Condition achromatopsia
Sponsor Applied Genetic Technologies Corp
Collaborator National Eye Institute (NEI)
Start date June 2013
End date July 2017
Trial size 150 participants
Trial identifier NCT01846052, 1R24EY022023, ACHM-001


The purpose of this study is to identify individuals with achromatopsia caused by mutations in the CNGB3 gene and characterize their clinical condition using several tests of visual function every 6 months for up to 1.5 years.

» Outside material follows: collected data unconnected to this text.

-- ==== Sys2Proof/Machine/Decoder.lean ====
section
/-! DEFINITION. The unit `packet_decoder` (44_packet_decoder.md): the operation `PDEC`. It builds a shadow packet from
the input bytes and commits it to the bank when every check has passed (R243). -/

namespace Sys2Proof.Machine

/-- The shadow packet: what the decoder has read, with the payload when it extracted one (R230, R243). -/
structure Shadow where
  type : BitVec 2
  tr : BitVec 1
  win : BitVec 5
  len : BitVec 15
  seq : Byte
  ts : Word
  crc1 : Word
  /-- CRC2 and the payload bytes, when the payload was extracted (R241, R242). -/
  body : Option (Word × List Byte)
  /-- The size reported in `RSP.R1` (R243). -/
  size : Nat
  deriving DecidableEq, Repr

/-- Steps 7 to 9 of R230, once the header checksum has passed: the size check, then payload and CRC2 of an
untruncated DATA frame, then nothing for the others. `crc` is the payload engine's function. -/
def decodeBody (crc : List Byte → Word) (n : Nat) (f : Nat → Byte) (hl len : Nat) (type : BitVec 2)
    (tr : BitVec 1) : Except Status (Option (Word × List Byte)) :=
  if tr = 0 ∧ len + hl + Config.trailer > n then .error .inconsistentLength
  else if tr = 0 ∧ type = Config.typeData then
    let payload := slice f (hl + 4) len
    let crc2 := fromBe32 f (hl + 4 + len)
    if crc payload ≠ crc2 then .error .checksumMismatch else .ok (some (crc2, payload))
  else .ok none

/-- Steps 4 to 9 of R230, once the length is known with the width `w` it took on the wire (R237): the rest of the
header, the header checksum with the truncated bit forced to 0 (R239), then the body. -/
def decodeRest (crc1 crc2 : List Byte → Word) (n : Nat) (f : Nat → Byte) (len : BitVec 15) (w : Nat) :
    Except Status Shadow :=
  let hl := headerLength w
  let x := f 0
  if n < hl + 4 then .error .checksumMismatch
  else if crc1 (maskHeader (slice f 0 hl)) ≠ fromBe32 f hl then .error .checksumMismatch
  else
    match decodeBody crc2 n f hl len.toNat (byte0Type x) (byte0Tr x) with
    | .error kind => .error kind
    | .ok body =>
      .ok { type := byte0Type x, tr := byte0Tr x, win := byte0Win x, len := len,
            seq := f (1 + w), ts := fromBe32 f (2 + w), crc1 := fromBe32 f hl, body := body,
            size := if byte0Tr x = 0 then hl + Config.trailer + len.toNat else hl + 4 }

/-- The decoder's pipeline (R230) over an input of `n` bytes, `f i` being the byte at offset `i`: the floors
(R231), byte 0 through the checks of the setters (R233), the length (R236), then the rest. -/
def decodeFrame (crc1 crc2 : List Byte → Word) (n : Nat) (f : Nat → Byte) : Except Status Shadow :=
  if n < Config.minHdr then .error .headerTooShort
  else if n < Config.minCrc then .error .checksumMismatch
  else if !typeAccepted (byte0Type (f 0)).toNat then .error .invalidType
  else if !truncatedAccepted (byte0Tr (f 0)).toNat (byte0Type (f 0)) then .error .invalidTruncationFlag
  else
    match vdec (slice f 1 (n - 1)) with
    | none => .error .invalidLength
    | some (len, w) =>
      if len.toNat > Config.lenCap then .error .invalidLength
      else decodeRest crc1 crc2 n f len w

/-- Step 10 of R230: every field of the bank at once. The payload bytes are copied in when there are some, and
otherwise the payload is absent and `CRC2` is zero (R242). -/
def Bank.commit (b : Bank) (d : Shadow) : Bank :=
  { type := d.type
    tr := d.tr
    win := d.win
    len := d.len
    seq := d.seq
    ts := d.ts
    crc1 := d.crc1
    crc2 := match d.body with
      | some (c, _) => c
      | none => 0
    pv := d.body.isSome
    plen := match d.body with
      | some (_, bytes) => narrowPlen bytes.length
      | none => 0
    pl := match d.body with
      | some (_, bytes) => b.pl.setBytes 0 bytes
      | none => b.pl }

/-- `PDEC k, base, len` (R230): the range, then the pipeline with CRC1 on engine `E0` and CRC2 on engine `E1`. The
buffer memory is only read, and a failure leaves the bank exactly as it was (R243, R250). -/
def execPdec (k : BankId) (base len : Half) (s : State) : Host.Outcome State Fault Refusal :=
  .next (
    if !s.inRange base len.toNat then s.raise .addressError
    else
      match decodeFrame (s.crc .e0) (s.crc .e1) len.toNat (fun i => s.bmByte (base.toNat + i)) with
      | .error kind => s.raise kind
      | .ok d => (s.setBank k ((s.bank k).commit d)).ok 0 d.size)

end Sys2Proof.Machine
end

United States No locations recruiting
Other Countries No locations recruiting

Study Design

Observational model cohort
Time perspective prospective

Primary Outcomes

Visual acuity
time frame: Annually for up to 1.5 years

Secondary Outcomes

Color Vision
time frame: annually for up to 1.5 years
Adaptive Optics Retinal Imaging
time frame: annually for up to 1.5 years

Eligibility Criteria

Male or female participants at least 6 years old.

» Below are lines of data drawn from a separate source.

-- ==== Sys2Proof/Laws/State.lean ====
section
/-! SUPPORT. One lemma for each field after each update of the state, so that no later proof unfolds a record
update, and what the readers `bank`, `bmByte` and `plByte` see after it. -/

namespace Sys2Proof.Machine

variable (s : State) (k j : BankId) (b : Bank) (r : Rsp)

/-! ### `respond` -/

@[simp] theorem State.respond_p0 : (s.respond r).p0 = s.p0 := rfl
@[simp] theorem State.respond_p1 : (s.respond r).p1 = s.p1 := rfl
@[simp] theorem State.respond_rsp : (s.respond r).rsp = r := rfl
@[simp] theorem State.respond_bm : (s.respond r).bm = s.bm := rfl
@[simp] theorem State.respond_params : (s.respond r).params = s.params := rfl
@[simp] theorem State.respond_inputs : (s.respond r).inputs = s.inputs := rfl
@[simp] theorem State.respond_resets : (s.respond r).resets = s.resets := rfl
@[simp] theorem State.respond_rspValid : (s.respond r).rspValid = true := rfl

/-! ### `ok` -/

@[simp] theorem State.ok_p0 (r0 : Word) (r1 : Nat) : (s.ok r0 r1).p0 = s.p0 := rfl
@[simp] theorem State.ok_p1 (r0 : Word) (r1 : Nat) : (s.ok r0 r1).p1 = s.p1 := rfl
@[simp] theorem State.ok_rsp (r0 : Word) (r1 : Nat) : (s.ok r0 r1).rsp = { st := .ok, r0 := r0, r1 := BitVec.ofNat 16 r1 } := rfl
@[simp] theorem State.ok_bm (r0 : Word) (r1 : Nat) : (s.ok r0 r1).bm = s.bm := rfl
@[simp] theorem State.ok_params (r0 : Word) (r1 : Nat) : (s.ok r0 r1).params = s.params := rfl
@[simp] theorem State.ok_inputs (r0 : Word) (r1 : Nat) : (s.ok r0 r1).inputs = s.inputs := rfl
@[simp] theorem State.ok_resets (r0 : Word) (r1 : Nat) : (s.ok r0 r1).resets = s.resets := rfl
@[simp] theorem State.ok_rspValid (r0 : Word) (r1 : Nat) : (s.ok r0 r1).rspValid = true := rfl

/-! ### `raise` -/

@[simp] theorem State.raise_p0 (kind : Status) : (s.raise kind).p0 = s.p0 := rfl
@[simp] theorem State.raise_p1 (kind : Status) : (s.raise kind).p1 = s.p1 := rfl
@[simp] theorem State.raise_rsp (kind : Status) : (s.raise kind).rsp = { st := kind, r0 := 0, r1 := 0 } := rfl
@[simp] theorem State.raise_bm (kind : Status) : (s.raise kind).bm = s.bm := rfl
@[simp] theorem State.raise_params (kind : Status) : (s.raise kind).params = s.params := rfl
@[simp] theorem State.raise_inputs (kind : Status) : (s.raise kind).inputs = s.inputs := rfl
@[simp] theorem State.raise_resets (kind : Status) : (s.raise kind).resets = s.resets := rfl
@[simp] theorem State.raise_rspValid (kind : Status) : (s.raise kind).rspValid = true := rfl

/-! ### `memWrite` -/

@[simp] theorem State.memWrite_p0 (a : Nat) (bytes : List Byte) : (s.memWrite a bytes).p0 = s.p0 := rfl
@[simp] theorem State.memWrite_p1 (a : Nat) (bytes : List Byte) : (s.memWrite a bytes).p1 = s.p1 := rfl
@[simp] theorem State.memWrite_rsp (a : Nat) (bytes : List Byte) : (s.memWrite a bytes).rsp = s.rsp := rfl
@[simp] theorem State.memWrite_bm (a : Nat) (bytes : List Byte) : (s.memWrite a bytes).bm = s.bm.setBytes a bytes := rfl
@[simp] theorem State.memWrite_params (a : Nat) (bytes : List Byte) : (s.memWrite a bytes).params = s.params := rfl
@[simp] theorem State.memWrite_inputs (a : Nat) (bytes : List Byte) : (s.memWrite a bytes).inputs = s.inputs := rfl
@[simp] theorem State.memWrite_resets (a : Nat) (bytes : List Byte) : (s.memWrite a bytes).resets = s.resets := rfl
@[simp] theorem State.memWrite_rspValid (a : Nat) (bytes : List Byte) : (s.memWrite a bytes).rspValid = s.rspValid := rfl

/-! ### `applyReset` -/

@[simp] theorem State.applyReset_p0 : (s.applyReset).p0 = Bank.reset := rfl
@[simp] theorem State.applyReset_p1 : (s.applyReset).p1 = Bank.reset := rfl
@[simp] theorem State.applyReset_rsp : (s.applyReset).rsp = Rsp.reset := rfl
@[simp] theorem State.applyReset_bm : (s.applyReset).bm = [] := rfl
@[simp] theorem State.applyReset_params : (s.applyReset).params = s.params := rfl
@[simp] theorem State.applyReset_inputs : (s.applyReset).inputs = s.inputs := rfl
@[simp] theorem State.applyReset_resets : (s.applyReset).resets = s.resets + 1 := rfl
@[simp] theorem State.applyReset_rspValid : (s.applyReset).rspValid = false := rfl

/-! ### `idle` -/

@[simp] theorem State.idle_p0 : (s.idle).p0 = s.p0 := rfl
@[simp] theorem State.idle_p1 : (s.idle).p1 = s.p1 := rfl
@[simp] theorem State.idle_rsp : (s.idle).rsp = s.rsp := rfl
@[simp] theorem State.idle_bm : (s.idle).bm = s.bm := rfl
@[simp] theorem State.idle_params : (s.idle).params = s.params := rfl
@[simp] theorem State.idle_inputs : (s.idle).inputs = s.inputs := rfl
@[simp] theorem State.idle_resets : (s.idle).resets = s.resets := rfl
@[simp] theorem State.idle_rspValid : (s.idle).rspValid = false := rfl

/-! ### `dropInput` -/

@[simp] theorem State.dropInput_p0 : (s.dropInput).p0 = s.p0 := rfl
@[simp] theorem State.dropInput_p1 : (s.dropInput).p1 = s.p1 := rfl
@[simp] theorem State.dropInput_rsp : (s.dropInput).rsp = s.rsp := rfl
@[simp] theorem State.dropInput_bm : (s.dropInput).bm = s.bm := rfl
@[simp] theorem State.dropInput_params : (s.dropInput).params = s.params := rfl
@[simp] theorem State.dropInput_inputs : (s.dropInput).inputs = s.inputs.tail := rfl
@[simp] theorem State.dropInput_resets : (s.dropInput).resets = s.resets := rfl
@[simp] theorem State.dropInput_rspValid : (s.dropInput).rspValid = s.rspValid := rfl

/-! ### `setBank` -/

@[simp] theorem State.setBank_rsp : (s.setBank k b).rsp = s.rsp := by cases k <;> rfl
@[simp] theorem State.setBank_bm : (s.setBank k b).bm = s.bm := by cases k <;> rfl
@[simp] theorem State.setBank_params : (s.setBank k b).params = s.params := by cases k <;> rfl
@[simp] theorem State.setBank_inputs : (s.setBank k b).inputs = s.inputs := by cases k <;> rfl
@[simp] theorem State.setBank_resets : (s.setBank k b).resets = s.resets := by cases k <;> rfl
@[simp] theorem State.setBank_rspValid : (s.setBank k b).rspValid = s.rspValid := by cases k <;> rfl
@[simp] theorem State.setBank_p0_p0 : (s.setBank .p0 b).p0 = b := rfl
@[simp] theorem State.setBank_p0_p1 : (s.setBank .p0 b).p1 = s.p1 := rfl
@[simp] theorem State.setBank_p1_p0 : (s.setBank .p1 b).p0 = s.p0 := rfl
@[simp] theorem State.setBank_p1_p1 : (s.setBank .p1 b).p1 = b := rfl

/-! ### What `bank` reads -/

@[simp] theorem State.bank_p0 : s.bank .p0 = s.p0 := rfl
@[simp] theorem State.bank_p1 : s.bank .p1 = s.p1 := rfl
@[simp] theorem State.bank_respond : (s.respond r).bank k = s.bank k := by cases k <;> rfl
@[simp] theorem State.bank_ok (r0 : Word) (r1 : Nat) : (s.ok r0 r1).bank k = s.bank k := by cases k <;> rfl
@[simp] theorem State.bank_raise (kind : Status) : (s.raise kind).bank k = s.bank k := by cases k <;> rfl
@[simp] theorem State.bank_memWrite (a : Nat) (bytes : List Byte) : (s.memWrite a bytes).bank k = s.bank k := by
  cases k <;> rfl
@[simp] theorem State.bank_idle : s.idle.bank k = s.bank k := by cases k <;> rfl
@[simp] theorem State.bank_dropInput : s.dropInput.bank k = s.bank k := by cases k <;> rfl
@[simp] theorem State.bank_applyReset : s.applyReset.bank k = Bank.reset := by cases k <;> rfl
@[simp] theorem State.bank_setBank_same : (s.setBank k b).bank k = b := by cases k <;> rfl

theorem State.bank_setBank_of_ne (h : j ≠ k) : (s.setBank k b).bank j = s.bank j := by
  cases k <;> cases j <;> first | rfl | exact absurd rfl h

/-- A bank after a bank update: the new one where it was put, the old one elsewhere. -/
theorem State.bank_setBank : (s.setBank k b).bank j = if j = k then b else s.bank j := by
  cases k <;> cases j <;> rfl

/-! ### What `bmByte` reads -/

@[simp] theorem State.bmByte_respond : (s.respond r).bmByte = s.bmByte := rfl
@[simp] theorem State.bmByte_ok (r0 : Word) (r1 : Nat) : (s.ok r0 r1).bmByte = s.bmByte := rfl
@[simp] theorem State.bmByte_raise (kind : Status) : (s.raise kind).bmByte = s.bmByte := rfl
@[simp] theorem State.bmByte_idle : s.idle.bmByte = s.bmByte := rfl
@[simp] theorem State.bmByte_dropInput : s.dropInput.bmByte = s.bmByte := rfl
@[simp] theorem State.bmByte_setBank : (s.setBank k b).bmByte = s.bmByte := by cases k <;> rfl

/-- After reset every byte of the buffer memory is unspecified anew (R62, R310). -/
@[simp] theorem State.bmByte_applyReset (a : Nat) : s.applyReset.bmByte a = Config.bmUnwritten (s.resets + 1) a := rfl

/-! ### What `plByte` reads -/

@[simp] theorem State.plByte_respond : (s.respond r).plByte k = s.plByte k := by cases k <;> rfl
@[simp] theorem State.plByte_ok (r0 : Word) (r1 : Nat) : (s.ok r0 r1).plByte k = s.plByte k := by cases k <;> rfl
@[simp] theorem State.plByte_raise (kind : Status) : (s.raise kind).plByte k = s.plByte k := by cases k <;> rfl
@[simp] theorem State.plByte_memWrite (a : Nat) (bytes : List Byte) :
    (s.memWrite a bytes).plByte k = s.plByte k := by cases k <;> rfl

/-- A payload byte depends on the bank's store and on the reset counter alone. -/
theorem State.plByte_congr (s t : State) (h : (t.bank k).pl = (s.bank k).pl) (hr : t.resets = s.resets) :
    t.plByte k = s.plByte k := by
  funext i
  simp only [State.plByte, h, hr]

/-! ### The range check and the engines -/

@[simp] theorem State.inRange_iff (base : Half) (n : Nat) :
    s.inRange base n = true ↔ base.toNat + n ≤ s.params.bmSize := by simp [State.inRange]

/-- Both engines compute the one function of this build (R150, R155). -/
@[simp] theorem State.crc_eq (e : Engine) (bytes : List Byte) : s.crc e bytes = crc32Of s.params.crc32 bytes := rfl

end Sys2Proof.Machine
end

Inclusion Criteria: 1. Clinical diagnosis of achromatopsia (screening portion of study); 2. Molecular confirmation of mutations in the CNGB3 gene (main portion of study); 3. At least 6 years of age; 4. Willing and able to perform study procedures; 5. Signed informed consent(s) obtained (and child assent where applicable). Exclusion Criteria: 1. Not able to have a blood sample drawn; 2. Pre-existing eye conditions that would interfere with interpretation of study endpoints (e.g. glaucoma, corneal or lenticular opacities, diabetic retinopathy, history of retinal detachment); 3. Participating in an interventional research study of drugs or devices for treatment of achromatopsia or other retinal diseases; 4. Use of medications that may impair color vision (e.g. hydroxychloroquine); 5. Any condition which leads the investigator to believe that the participant cannot comply with the protocol requirements or that may place the participant at an unacceptable risk for participation.

Additional Information

Official title Clinical and Genetic Characterization of Individuals With Achromatopsia
Principal investigator Richard G Weleber, MD
Description Individuals with a clinical diagnosis of achromatopsia will be asked to provide informed consent and will then have a single 5 mL blood sample drawn for DNA sequence analysis of genes known to cause achromatopsia, including the CNGB3 gene. All participants will be informed of the results of testing for these mutations. Those with mutations in both alleles of the CNGB3 gene will be evaluated every 6 months for up to 1.5 years by using a variety of non-invasive visual function tests to more fully characterize their clinical condition. This testing will include routine ophthalmic examination and tests of visual acuity, color vision, reading speed, perimetry, nystagmus, light sensitivity, optical coherence tomography, adaptive optics retinal imaging, electroretinography, fundus photography and completion of a quality of life questionnaire.
Trial information was received from ClinicalTrials.gov and was last updated in April 2016.
Information provided to ClinicalTrials.gov by Applied Genetic Technologies Corp.